-- DESCRIPTION OF THE TASK --
Reproduce the data below line by line, from its first line to the line with "bytes := deliveryRecord", both included, and nothing past that point.
[[ EXERCISE INPUTS, beginning ]]
/-- The delivery at the requester's device: a continuation goes to an arrival entry; a block or poll request writes the payload,
then the record, and its destination becomes available, or poisoned. A delivery to work that has gone writes nothing (R165). -/
def deliverAct (d : Delivery) (bs : Except Poison (List Byte)) : Act Unit := do
  let s ← get
  let r := d.req
  if r.mode = 2 then
    let (fault, pay) := match bs with
      | .ok x => (none, x)
      | .error q => (some q, [])
    let a : Arrival :=
      { core := r.tcore, addr := ofN (3 * 2 ^ 52 + r.doff), len := ofN (32 + pay.length), tag := r.tag,
        extra := match fault with
          | some q => q.addr
          | none => 0,
        src := d.tuple.putter, hpc := r.hpc,
        bytes := deliveryRecord d (match fault with
          | some q => q.cause
          | none => 0) ++ pay }
    set (s.push (.arrivalEntryReserve a))
  else if (s.ctxAt r.src.core r.src.ctx).serial != r.src.work then set (s.push (.pendingValueArrive r.src (.value (ofN stOK))))
  else if !((s.ctxAt r.src.core r.src.ctx).pend.getLsbD r.src.reg) then return
  else
    match bs with
    | .error q => set (s.push (.pendingValueArrive r.src (.poison q)))
    | .ok x =>
      let loc := spadLoc r.src.core r.doff
      if !x.isEmpty then writeLoc r.src.core 8 (loc + 32) x
      writeLoc r.src.core 8 loc (deliveryRecord d 0)
      modify (fun y => y.push (.pendingValueArrive r.src (.value (ofN stOK))))

/-- TUPLE_DELIVERY_COMPLETE: the payload is read at the device that holds it, and the record and payload are written at the
requester's (R162). -/
def deliveryAct (d : Delivery) : Act Unit := do
  let s ← get
  let arrived (x : PayloadSource) : Act Unit := do
    let s ← get
    if d.req.srcDev ≠ s.dev then
      set (s.fabSend d.req.srcDev 3 7 d.req.part 0 0 (.delivery { d with source := x }))
    else
      match x with
      | .memory => deliverAct d (.ok [])
      | .bytes bs => deliverAct d (.ok bs)
      | .fault q => deliverAct d (.error q)
  match d.source with
  | .memory =>
    let at_ := bits d.tuple.ref 51 40
    if deliveryCount d = 0 then arrived (.bytes [])
    else if at_ ≠ s.dev then
      if s.devices ≤ at_ then arrived (.fault { cause := cXLATE, addr := d.tuple.ref, info := 0 })
      else set (s.fabSend at_ 3 7 d.req.part 0 0 (.delivery d))
    else
      match ← homeRead d.req.part d.tuple.ref 66 0 (deliveryCount d) with
      | .ok bs => arrived (.bytes bs)
      | .error q => arrived (.fault q)
  | x => arrived x

def execTupleDeliveryComplete (d : Delivery) (s : State) : Host.Outcome State Fault Refusal :=
  runEvent (fun s => s.runEvAct (.tupleDeliveryComplete d) (deliveryAct d)) s

/-! ## The range table -/

def State.modRange (s : State) (part : Nat) (f : RangeTable → RangeTable) : State :=
  { s with range := s.range.modify part f }

/-- The pieces of an entry outside a span, and the span itself out of it. -/
def RangeEntry.outside (e : RangeEntry) (lo last : Nat) : List RangeEntry :=
  if e.last < lo ∨ last < e.lo then [e]
  else
    (if e.lo < lo then [{ e with last := lo - 1 }] else []) ++ (if last < e.last then [{ e with lo := last + 1 }] else [])

/-- The entries with a span made to name `dev`. -/
def splitSpan (es : List RangeEntry) (lo last dev : Nat) (moving : Bool) : List RangeEntry :=
  let mid : RangeEntry := { lo := lo, last := last, dev := dev, moving := moving }
  (es.flatMap (fun (e : RangeEntry) => e.outside lo last) ++ [mid]).mergeSort (fun a b => decide (a.lo ≤ b.lo))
[[ EXERCISE INPUTS, end ]]
-- YOUR SOLUTION --
/-- The delivery at the requester's device: a continuation goes to an arrival entry; a block or poll request writes the payload,
then the record, and its destination becomes available, or poisoned. A delivery to work that has gone writes nothing (R165). -/
def deliverAct (d : Delivery) (bs : Except Poison (List Byte)) : Act Unit := do
  let s ← get
  let r := d.req
  if r.mode = 2 then
    let (fault, pay) := match bs with
      | .ok x => (none, x)
      | .error q => (some q, [])
    let a : Arrival :=
      { core := r.tcore, addr := ofN (3 * 2 ^ 52 + r.doff), len := ofN (32 + pay.length), tag := r.tag,
        extra := match fault with
          | some q => q.addr
          | none => 0,
        src := d.tuple.putter, hpc := r.hpc,
        bytes := deliveryRecord d (match fault with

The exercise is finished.